Jeet Thayil, the Indian poet-librettist, however, is not after all-out belly laughs, although he permits himself a few sly smiles at youthful earnestness. Much of the humour arrives in the expansive shape of the ghost of Babur, first Mughal emperor, bloodthirsty warrior and intellectual poet, incarnated with great gusto by Omar Ebrahim. The serious young Muslims are scandalised by his drunkenness and opium habit, while he taunts them with their ignorance of the Koran's praise of wine, and accuses them of being "children playing at battle, in love with death". He points out that suicide and murder are sins and announces darkly they "will be unwelcome in paradise".
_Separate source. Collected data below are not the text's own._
/-- A zone's emergency input pressed shuts a NORMAL or SUSPECT zone down with an ACTIVE entry; released, the entry
becomes LATCHED; at an unconfigured zone only the pin moves (R144, R145, R150). A scan reads every sump line of a
configured zone and every overfill line of a configured tank; a line that turns WET or faulted, not bypassed, takes
its zone out of NORMAL: a sump line and a faulted overfill line to SUSPECT at least, a WET overfill line to SHUTDOWN
(R143, R145, R148, R150, R152). -/
def Obligations.ZoneInputsAreWatched : Prop :=
  (∀ (s : State) (z : Nat), s.Ready → 1 ≤ z → z ≤ 6 →
    let d := s.zone z
    let pin (on : Bool) (u : State) : State := { u with env := { u.env with zoneStops := u.env.zoneStops.set z on } }
    (d.configured = true → d.emergency = false → d.state ≠ .shutdown → d.causes.length < 16 →
      ∃ t, exec (.zoneEmergencyStop z true) s = .next t ∧ (pin true s).Steady t ∧
        (t.zone z).emergency = true ∧ t.zoneState z = .shutdown ∧
        ∃ c ∈ (t.zone z).causes, c.kind = .emergencyStop ∧ c.subject = z ∧ c.active = true) ∧
      (d.configured = true → d.emergency = true →
        Makes (.zoneEmergencyStop z false) s
          (pin false
            { s with
              zones := s.zones.set z
                { d with
                  emergency := false
                  causes := d.causes.map fun c =>
                    if c.kind = .emergencyStop ∧ c.subject = z then { c with active := false } else c } })) ∧
      (d.configured = false → ∀ on, Makes (.zoneEmergencyStop z on) s (pin on s))) ∧
  ∀ (s : State) (r : ScanReadings), s.Ready →
    ∃ t, exec (.sensorScan r) s = .next t ∧ s.Steady t ∧
      ∀ z, 1 ≤ z → z ≤ 6 →
        ((s.zone z).configured = false →
          (t.zone z).sump = (s.zone z).sump ∧ (t.zone z).scanned = (s.zone z).scanned ∧
            t.zoneState z = s.zoneState z) ∧
        ((s.zone z).configured = true →
          (t.zone z).sump = r.sump.get? z ∧ (t.zone z).scanned = true ∧
            (t.zone z).emergency = (s.zone z).emergency ∧
            (sumpCause (s.zone z).sump = none → sumpCause (r.sump.get? z) ≠ none → s.bypassed (.sump z) = false →
              t.zoneState z ≠ .normal) ∧
            (∀ k, 1 ≤ k → k ≤ 8 → (s.tank k).settings.zone = z → (s.tank k).configured = true →
              s.bypassed (.overfill k) = false →
              (overfillCause (s.overfillLine k) ≠ some .overfill → r.overfill.get? k = some .wet →
                t.zoneState z = .shutdown) ∧
              (overfillCause (s.overfillLine k) ≠ some .overfillLineFault →
                r.overfill.get? k = some .opened ∨ r.overfill.get? k = some .shorted → t.zoneState z ≠ .normal)) ∧
            (s.zoneState z = .normal → sumpCause (r.sump.get? z) = sumpCause (s.zone z).sump →
              (∀ k, 1 ≤ k → k ≤ 8 → (s.tank k).settings.zone = z → overfillCause (r.overfill.get? k) = none) →
              t.zoneState z = .normal)) ∧
        ∀ k, 1 ≤ k → k ≤ 8 →
          t.overfillLine k = if (s.tank k).configured then r.overfill.get? k else s.overfillLine k

/-- The bay stops at the first bay cause, from STOP BAY or the bay emergency input, and every dispense, grant, pump
and delivery answers; a further cause only joins the list; RELEASE BAY makes it RUNNING when no MEMORY_FAULT and no
active input keeps it (R75, R154, R155, R157, R159). That the number of the bay as a subject is 0, in its
EMERGENCY_STOP entry and in BAY_RUNNING, is the model's choice: notes/assumptions/49.md. -/
def Obligations.BayStopsAndIsReleased : Prop :=
  ∀ (s : State) (p : PortId),
    let stops (t : State) (c : Cause) : Prop :=
      t.bay.stopped = true ∧ c ∈ t.bay.causes ∧ t.relayClosed = false ∧
        (∀ i, 1 ≤ i → i ≤ 12 →
          (((s.point i).state = .starting ∨ (s.point i).state = .flowing ∨ (s.point i).state = .held) →
            (t.point i).state = .closing) ∧
          ((s.point i).state = .authorized → (t.point i).state = .idle ∧ (t.point i).grant = none)) ∧
        (∀ k, 1 ≤ k → k ≤ 8 → (t.tank k).pump.state = .off ∨ (t.tank k).pump.state = .fault) ∧
        (∀ n, 1 ≤ n → n ≤ 2 → (s.station n).delivery.isSome = true →
          ((s.station n).state = .filling ∨ (s.station n).state = .paused) → (t.station n).state = .settling) ∧
        t.zones = s.zones
    (s.Takes p 0x52 → s.bay.stopped = false → s.bay.causes = [] →
      ∃ t, exec (.stopBay p) s = .next t ∧ s.Steady t ∧ Told t p 0x52 ⟨.ok, .bayStopped true⟩ ∧
        stops t ⟨.masterStop, portNumber p, s.now, false⟩) ∧
      (s.Takes p 0x52 → s.bay.stopped = true →
        (∀ c ∈ s.bay.causes, ¬ (c.kind = .masterStop ∧ c.subject = portNumber p)) →
        Does (.stopBay p) p 0x52 s ⟨.ok, .bayStopped true⟩
          { s with
            bay := { s.bay with causes := s.bay.causes ++ [⟨.masterStop, portNumber p, s.now, false⟩] } }) ∧
      (s.Ready → s.bay.emergency = false → s.bay.stopped = false → s.bay.causes = [] →
        ∃ t, exec (.bayEmergencyStop true) s = .next t ∧
          ({ s with env := { s.env with bayStop := true } } : State).Steady t ∧ t.bay.emergency = true ∧
          stops t ⟨.emergencyStop, 0, s.now, true⟩) ∧
      (s.Ready → s.bay.emergency = true →
        Makes (.bayEmergencyStop false) s
          { s with
            env := { s.env with bayStop := false }
            bay :=
              { s.bay with
                emergency := false
                causes := s.bay.causes.map fun c =>
                  if c.kind = .emergencyStop ∧ c.subject = 0 then { c with active := false } else c } }) ∧
      (s.Takes p 0x53 → s.bay.stopped = true → s.memoryFault = false → s.bay.emergency = false →
        Does (.releaseBay p) p 0x53 s
          ⟨.ok, .zoneStates
            [s.zoneState 1, s.zoneState 2, s.zoneState 3, s.zoneState 4, s.zoneState 5, s.zoneState 6]⟩
          (raise .bayRunning .bay 0 0 0 { s with bay := ⟨false, [], s.bay.emergency⟩ })) ∧
      (s.Takes p 0x53 → s.bay.stopped = true → s.memoryFault = true →
        Answers (.releaseBay p) p 0x53 s ⟨.state, .empty⟩)

/-- BYPASS of a sump line enters it in the list and latches its ACTIVE entries; END BYPASS and the end of its time
remove it, a DRY or unread line raising BYPASS_EXPIRED alone, one that reads WET arriving as SUMP (R160, R161). -/
def Obligations.SumpBypasses : Prop :=
  ∀ (s : State) (p : PortId) (z duration : Nat), 1 ≤ z → z ≤ 6 →
    let r := (s.zone z).sump
    let gone : State := { s with bypasses := s.bypasses.filter fun e => e.input != .sump z }
    (s.Takes p 0x54 → 60 ≤ duration → duration ≤ 28800 → (s.zone z).configured = true →
      s.bypassed (.sump z) = false → s.bypasses.length < 8 →
      Does (.bypass p 1 z duration) p 0x54 s ⟨.ok, .bypass duration r⟩
        { s with
          bypasses := s.bypasses ++ [⟨.sump z, p, duration⟩]
          zones := s.zones.map fun d =>
            { d with
              causes := d.causes.map fun c =>
                if (c.kind = .sump ∨ c.kind = .sensorFault) ∧ c.subject = z then { c with active := false } else c } }) ∧
      (s.Takes p 0x54 → 60 ≤ duration → duration ≤ 28800 → (s.zone z).configured = true →
        s.bypassed (.sump z) = false → 8 ≤ s.bypasses.length →
        Answers (.bypass p 1 z duration) p 0x54 s ⟨.full, .empty⟩) ∧
      (s.bypassed (.sump z) = true → r = none ∨ r = some .dry →
        (s.Takes p 0x55 →
          Does (.endBypass p 1 z) p 0x55 s ⟨.ok, .reading r⟩ (raise .bypassExpired .zone z 2 (lineCode r : Nat) gone)) ∧
        (s.Ready → (∃ q, ⟨.sump z, q, 0⟩ ∈ s.bypasses) →
          Makes (.bypassTimeExpiry 1 z) s (raise .bypassExpired .zone z 1 (lineCode r : Nat) gone))) ∧
      ((∃ q, ⟨.sump z, q, 0⟩ ∈ s.bypasses) → r = some .wet → (s.zone z).configured = true → s.zoneState z = .normal →
        (s.zone z).causes = [] → s.Ready →
        ∃ t, exec (.bypassTimeExpiry 1 z) s = .next t ∧ s.Steady t ∧
          t.bypasses = gone.bypasses ∧ t.zoneState z = .suspect ∧
          (t.zone z).causes = [⟨.sump, z, s.now, true⟩])

/-- Every valve, pump, station and tank inlet output needs the part running and the permits of its zones, a permit
being given by a configured zone in NORMAL while the bay is RUNNING; a tank's inlet valve is open only while a
delivery to that tank is FILLING, with its station's valve (R32, R50, R128, R142, R154, R196, R197). -/
def Obligations.OutputsNeedTheirPermits : Prop :=
  ∀ s : State,
    (∀ z, s.permit z = true ↔ (s.zone z).configured = true ∧ s.zoneState z = .normal ∧ s.bay.stopped = false) ∧
      (∀ i, s.slowOutput i = true →
        s.mode = .running ∧ (s.point i).state = .flowing ∧ s.permit (s.point i).settings.zone = true ∧
          s.permit (s.tankZoneOf i) = true) ∧
      (∀ i, s.fastOutput i = true → s.slowOutput i = true ∧ (s.point i).fast = true) ∧
      (∀ t, s.pumpOutput t = true →
        s.mode = .running ∧ s.permit (s.tank t).settings.zone = true ∧ (s.tank t).pump.state ≠ .off ∧
          (s.tank t).pump.state ≠ .fault) ∧
      (∀ n, s.stationOutput n = true →
        s.mode = .running ∧ (s.station n).state = .filling ∧ s.permit (s.station n).zone = true ∧
          ∃ d, (s.station n).delivery = some d ∧ s.permit (s.tank d.tank).settings.zone = true) ∧
      (∀ k, s.inletOutput k = true →
        s.mode = .running ∧ ∃ n d, (s.station n).delivery = some d ∧ d.tank = k ∧ (s.station n).state = .filling ∧
          s.stationOutput n = true ∧ s.permit (s.station n).zone = true ∧ s.permit (s.tank k).settings.zone = true) ∧
      (∀ n d, s.stationOutput n = true → (s.station n).delivery = some d → s.stationFor d.tank = some n →
        s.inletOutput d.tank = true) ∧
      (s.bay.stopped = true → s.relayClosed = false)

/-! ## Ports, the clock and the log (08, 09) -/

/-- SET QUEUES, from a port holding SUPERVISOR: RANGE for a k outside 1 to 8 or lengths above 384 in all; else the
lengths are set and written to retained memory, a queue beyond its new length keeps its oldest notices and sets its
overflow flag, and the reply carries the three lengths and counts (R185). -/
def Obligations.QueueLengthsAreSet : Prop :=
  ∀ (s : State) (p : PortId) (a b c : Nat), s.Ready → s.Quiet p →
    let ks : Bank Nat 3 := ⟨[a, b, c], rfl⟩
    let fitted (n : Nat) (d : Port) : Port :=
      { d with
        queue := d.queue.take (32 * ks.getD n 4)
        overflow := d.overflow || decide (32 * ks.getD n 4 < d.queue.length) }
    let u : State := { s with queueK := ks, ports := s.ports.mapNumbered fitted }
    let inRange := (1 ≤ a ∧ a ≤ 8) ∧ (1 ≤ b ∧ b ≤ 8) ∧ (1 ≤ c ∧ c ≤ 8) ∧ 32 * a + 32 * b + 32 * c ≤ 384
    ((s.rolesOf p).supervisor = false → Answers (.setQueues p a b c) p 0x65 s ⟨.role, .empty⟩) ∧
      ((s.rolesOf p).supervisor = true → ¬ inRange → Answers (.setQueues p a b c) p 0x65 s ⟨.range, .empty⟩) ∧
      ((s.rolesOf p).supervisor = true → inRange →
        ∃ t, exec (.setQueues p a b c) s = .next t ∧
          t.apart =
            (beginReply p 0x65#8
              ⟨.ok, .queues ⟨[32 * a, 32 * b, 32 * c], rfl⟩ (u.ports.map fun d => d.queue.length)⟩ u).apart ∧
          (s.unreadable = false → t.mem.stored.queueK = ks) ∧
          ∀ q : PortId, ((t.port q).queue = [] ↔ (s.port q).queue = []) ∧
            ((s.port q).queue.length ≤ u.queueLength q → (t.port q).queue = (s.port q).queue))
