-- ==== Sys2Proof/Laws/State.lean ====
section
/-! SUPPORT. The small lemmas of the updates: one for each field of State and each update, and one for each reading of an
object after each update, so that no later proof unfolds a record update. -/

namespace Sys2Proof

/-! ## Banks -/

@[ext] theorem Bank.ext {α : Type} {n : Nat} {a b : Bank α n} (h : a.items = b.items) : a = b := by
  cases a; cases b; cases h; rfl

@[simp] theorem Bank.get?_set_same {α : Type} {n : Nat} (b : Bank α n) {k : Nat} (a : α) (h : 1 ≤ k ∧ k ≤ n) :
    (b.set k a).get? k = some a := by
  obtain ⟨l, hl⟩ := b
  cases k with
  | zero => omega
  | succ k => simp only [Bank.set, Bank.get?]; rw [List.getElem?_set_self]; omega

@[simp] theorem Bank.get?_set_ne {α : Type} {n : Nat} (b : Bank α n) {j k : Nat} (a : α) (h : j ≠ k) :
    (b.set k a).get? j = b.get? j := by
  cases k with
  | zero => rfl
  | succ k =>
    cases j with
    | zero => rfl
    | succ j => simp only [Bank.set, Bank.get?]; rw [List.getElem?_set_ne]; omega

@[simp] theorem Bank.getD_set_same {α : Type} {n : Nat} (b : Bank α n) {k : Nat} (a d : α) (h : 1 ≤ k ∧ k ≤ n) :
    (b.set k a).getD k d = a := by simp [Bank.getD, h]

@[simp] theorem Bank.getD_set_ne {α : Type} {n : Nat} (b : Bank α n) {j k : Nat} (a d : α) (h : j ≠ k) :
    (b.set k a).getD j d = b.getD j d := by simp [Bank.getD, h]

@[simp] theorem Bank.set_set {α : Type} {n : Nat} (b : Bank α n) (k : Nat) (x y : α) :
    (b.set k x).set k y = b.set k y := by
  cases k with
  | zero => rfl
  | succ k => ext1; simp [Bank.set]

theorem Bank.set_comm {α : Type} {n : Nat} (b : Bank α n) {j k : Nat} (x y : α) (h : j ≠ k) :
    (b.set j x).set k y = (b.set k y).set j x := by
  cases j with
  | zero => rfl
  | succ j =>
    cases k with
    | zero => rfl
    | succ k => ext1; simp only [Bank.set]; exact List.set_comm x y (by omega)

/-- Writing back what an object is changes nothing. -/
theorem Bank.set_getD {α : Type} {n : Nat} (b : Bank α n) (k : Nat) (d : α) (h : k ≤ n) : b.set k (b.getD k d) = b := by
  obtain ⟨l, hl⟩ := b
  cases k with
  | zero => rfl
  | succ k =>
    ext1
    simp only [Bank.set, Bank.getD, Bank.get?]
    rw [List.getElem?_eq_getElem (by omega)]
    simp

/-- Two banks of one size that give the same objects are equal. -/
theorem Bank.ext_get? {α : Type} {n : Nat} {a b : Bank α n} (h : ∀ k, 1 ≤ k → k ≤ n → a.get? k = b.get? k) : a = b := by
  obtain ⟨l, hl⟩ := a
  obtain ⟨m, hm⟩ := b
  ext1
  refine List.ext_getElem? fun i => ?_
  by_cases hi : i < n
  · exact h (i + 1) (by omega) (by omega)
  · simp only [] at *
    rw [List.getElem?_eq_none (by omega), List.getElem?_eq_none (by omega)]
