theorem saveCore_stops (i : Nat) (s : State) : s.Stops (saveCore i s) := by
  unfold saveCore
  split
  · exact .refl s
  · dsimp only
    refine (State.setPoint_stops (p := { s.point i with savedGross := (s.point i).gross, recorded := (s.point i).net })
      ⟨rfl, .inl rfl, .same _⟩).of_points ?_
    split
    · exact (accountSave_points ..).trans rfl
    · rfl

theorem closeCore_stops {i : Nat} {s : State} (code : EndCode) (h : (s.point i).state.fills = true) :
    s.Stops (closeCore i code s) := by
  unfold closeCore
  refine State.Stops.trans (State.Stops.of_points (State.setPoint_stops ?_) (pumpReview_points _ _))
    (saveCore_stops _ _)
  exact ⟨rfl, .inr rfl, .closes h⟩

theorem evalLow_stops (t : Nat) (s : State) : s.Stops (evalLow t s) := by
  unfold evalLow
  split
  · refine foldl_stops (fun s i => ?_) _ s
    split
    next h => exact closeCore_stops .tankLow (by obtain h | h := h <;> rw [h] <;> rfl)
    next => exact .refl s
  · exact .refl s

theorem evalIfBook_stops (t : Nat) (s : State) : s.Stops (evalIfBook t s) := by
  unfold evalIfBook
  split
  · exact .refl s
  · exact evalLow_stops t s

theorem enterClosing_stops {i : Nat} {s : State} (code : EndCode) (h : (s.point i).state.fills = true) :
    s.Stops (enterClosing i code s) := (closeCore_stops code h).trans (evalIfBook_stops _ _)

theorem dropFor_stops {i : Nat} {s : State} (detail : Nat) (h : (s.point i).state = .authorized) :
    s.Stops (dropFor i detail s) := by
  refine State.Stops.of_points (u := dropGrant i s) ?_ (raise_points ..)
  have hp : (releaseSlot (s.point i).slot (s.modTank (s.point i).settings.tank (removeCommitment i))).point i =
      s.point i := congrArg (fun b : Bank Point 12 => b.getD i Point.cold) (releaseSlot_points ..)
  have hd : s.Stops (releaseSlot (s.point i).slot (s.modTank (s.point i).settings.tank (removeCommitment i))) :=
    (State.Stops.refl s).of_points (releaseSlot_points ..)
  refine hd.trans (State.setPoint_stops ⟨rfl, .inl rfl, ?_⟩)
  rw [hp, h]
  exact .drops

theorem pointShutdown_stops (i detail : Nat) (s : State) : s.Stops (pointShutdown i detail s) := by
  unfold pointShutdown
  split
  next h => exact enterClosing_stops _ (by rw [h]; rfl)
  next h => exact enterClosing_stops _ (by rw [h]; rfl)
  next h => exact enterClosing_stops _ (by rw [h]; rfl)
  next h => exact dropFor_stops _ h
  next => exact .refl s

/-- Points told to stop, then tanks and stations, stop points only. -/
theorem tellStop_stops (detail : Nat) (points tanks stations : List Nat) (s : State) :
    s.Stops (tell points tanks stations (fun i s => pointShutdown i detail s) pumpStopped stationShutdown s) :=
  ((foldl_stops (fun s i => pointShutdown_stops i detail s) points s).trans
    (foldl_stops (fun s t => (State.Stops.refl s).of_points (pumpStopped_points t s)) tanks _)).trans
    (foldl_stops (fun s n => (State.Stops.refl s).of_points (stationShutdown_points n s)) stations _)

theorem tellBayStop_stops (s : State) : s.Stops (tellBayStop s) := tellStop_stops 2 _ _ _ s

theorem tellShutdown_stops (z : Nat) (s : State) : s.Stops (tellShutdown z s) := tellStop_stops 1 _ _ _ s

theorem bayCauseWith_stops (told : Bool) (kind : CauseKind) (subject : Nat) (s : State) :
    s.Stops (bayCauseWith told kind subject s) := by
  have hbay (b : Bay) : s.Stops { s with bay := b } := (State.Stops.refl s).of_points rfl
  unfold bayCauseWith
  dsimp only
  split
  · exact hbay _
  · split
    · exact ((hbay _).trans (tellBayStop_stops _)).trans (raise_stops _ _ _ _ _ _)
    · exact (hbay _).trans (raise_stops _ _ _ _ _ _)

theorem escalate_stops (z : Nat) (s : State) : s.Stops (escalate z s) := by
  unfold escalate
  split
  · exact bayCauseWith_stops _ _ _ _
  · exact .refl s

theorem goShutdown_stops (z code subject : Nat) (s : State) : s.Stops (goShutdown z code subject s) := by
  have hzone (d : Zone) : s.Stops (s.setZone z d) := (State.Stops.refl s).of_points rfl
  exact (((hzone _).trans (tellShutdown_stops z _)).trans (raise_stops _ _ _ _ _ _)).trans (escalate_stops _ _)

/-! ## A zone's shutdown closes the fills of its points (R75, R150) -/

/-- A fold reaches what one of its steps brings about from what every step keeps, and every step then keeps. -/
theorem foldl_reaches {α : Type} {f : State → α → State} {P Q : State → Prop} {a : α} {l : List α} (ha : a ∈ l)
    (hP : ∀ s b, P s → P (f s b)) (hQ : ∀ s b, Q s → Q (f s b)) (h : ∀ s, P s → Q (f s a)) :
    ∀ s, P s → Q (l.foldl f s) := by
  have hkeep : ∀ (m : List α) s, Q s → Q (m.foldl f s) := by
    intro m
    induction m with
    | nil => exact fun s hs => hs
    | cons b m ih => exact fun s hs => ih _ (hQ s b hs)
  induction l with
  | nil => cases ha
  | cons b l ih =>
    intro s hs
    rcases List.mem_cons.mp ha with rfl | ha
    · exact hkeep l _ (h s hs)
    · exact ih ha _ (hP s b hs)

theorem closeCore_closes {i : Nat} (hi : 1 ≤ i ∧ i ≤ 12) (code : EndCode) (s : State) :
    ((closeCore i code s).point i).state = .closing := by
  refine (saveCore_stops i _ i).closing ?_
  simp [State.point, hi]

theorem pointShutdown_closes {i : Nat} (hi : 1 ≤ i ∧ i ≤ 12) (detail : Nat) {s : State}
    (h : (s.point i).state.fills = true ∨ (s.point i).state = .closing) :
    ((pointShutdown i detail s).point i).state = .closing := by
  have hclose : ((enterClosing i .shutdown s).point i).state = .closing :=
    (evalIfBook_stops _ _ i).closing (closeCore_closes hi _ s)
  unfold pointShutdown
  split
  · exact hclose
  · exact hclose
  · exact hclose
  next hs => simp [hs, PointState.fills] at h
  next =>
    obtain h | h := h
    · unfold PointState.fills at h
      split at h <;> simp_all
    · exact h

theorem mem_numbers {n i : Nat} : i ∈ numbers n ↔ 1 ≤ i ∧ i ≤ n := by
  simp only [numbers, List.mem_map, List.mem_range]
  constructor
  · rintro ⟨j, hj, rfl⟩; omega
  · rintro ⟨h1, hn⟩; exact ⟨i - 1, by omega, by omega⟩

theorem tellShutdown_closes {i z : Nat} {s : State} (hi : 1 ≤ i ∧ i ≤ 12) (hz : (s.point i).settings.zone = z)
    (h : (s.point i).state.fills = true) : ((tellShutdown z s).point i).state = .closing := by
  have hmem : i ∈ s.zonePoints z := by simp [State.zonePoints, mem_numbers, hi, hz]
  have hpoints : (((s.zonePoints z).foldl (fun s i => pointShutdown i 1 s) s).point i).state = .closing :=
    foldl_reaches (P := fun s => (s.point i).state.fills = true ∨ (s.point i).state = .closing)
      (Q := fun s => (s.point i).state = .closing) hmem
      (fun s j hs => (pointShutdown_stops j 1 s i).state.fills_or_closing hs)
      (fun s j hs => (pointShutdown_stops j 1 s i).closing hs) (fun s hs => pointShutdown_closes hi 1 hs) s (.inl h)
  exact (tellStop_stops 1 [] (s.zoneTanks z) (s.zoneStations z) _ i).closing hpoints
The composer is Edward Rushton, born in 1972 and now resident in Zurich, who already has a stream of well-received works and a number of chamber operas commissioned by the Opera Group to his name. Here an imaginative vocal line is supported by cello, double bass, flute, electric guitar, and percussion, through which shimmer wisps and quotes from other composers −Britten's swooping cello lines, a snatch from Haydn, an ecstatic vocalise when Faiz and Saira make love.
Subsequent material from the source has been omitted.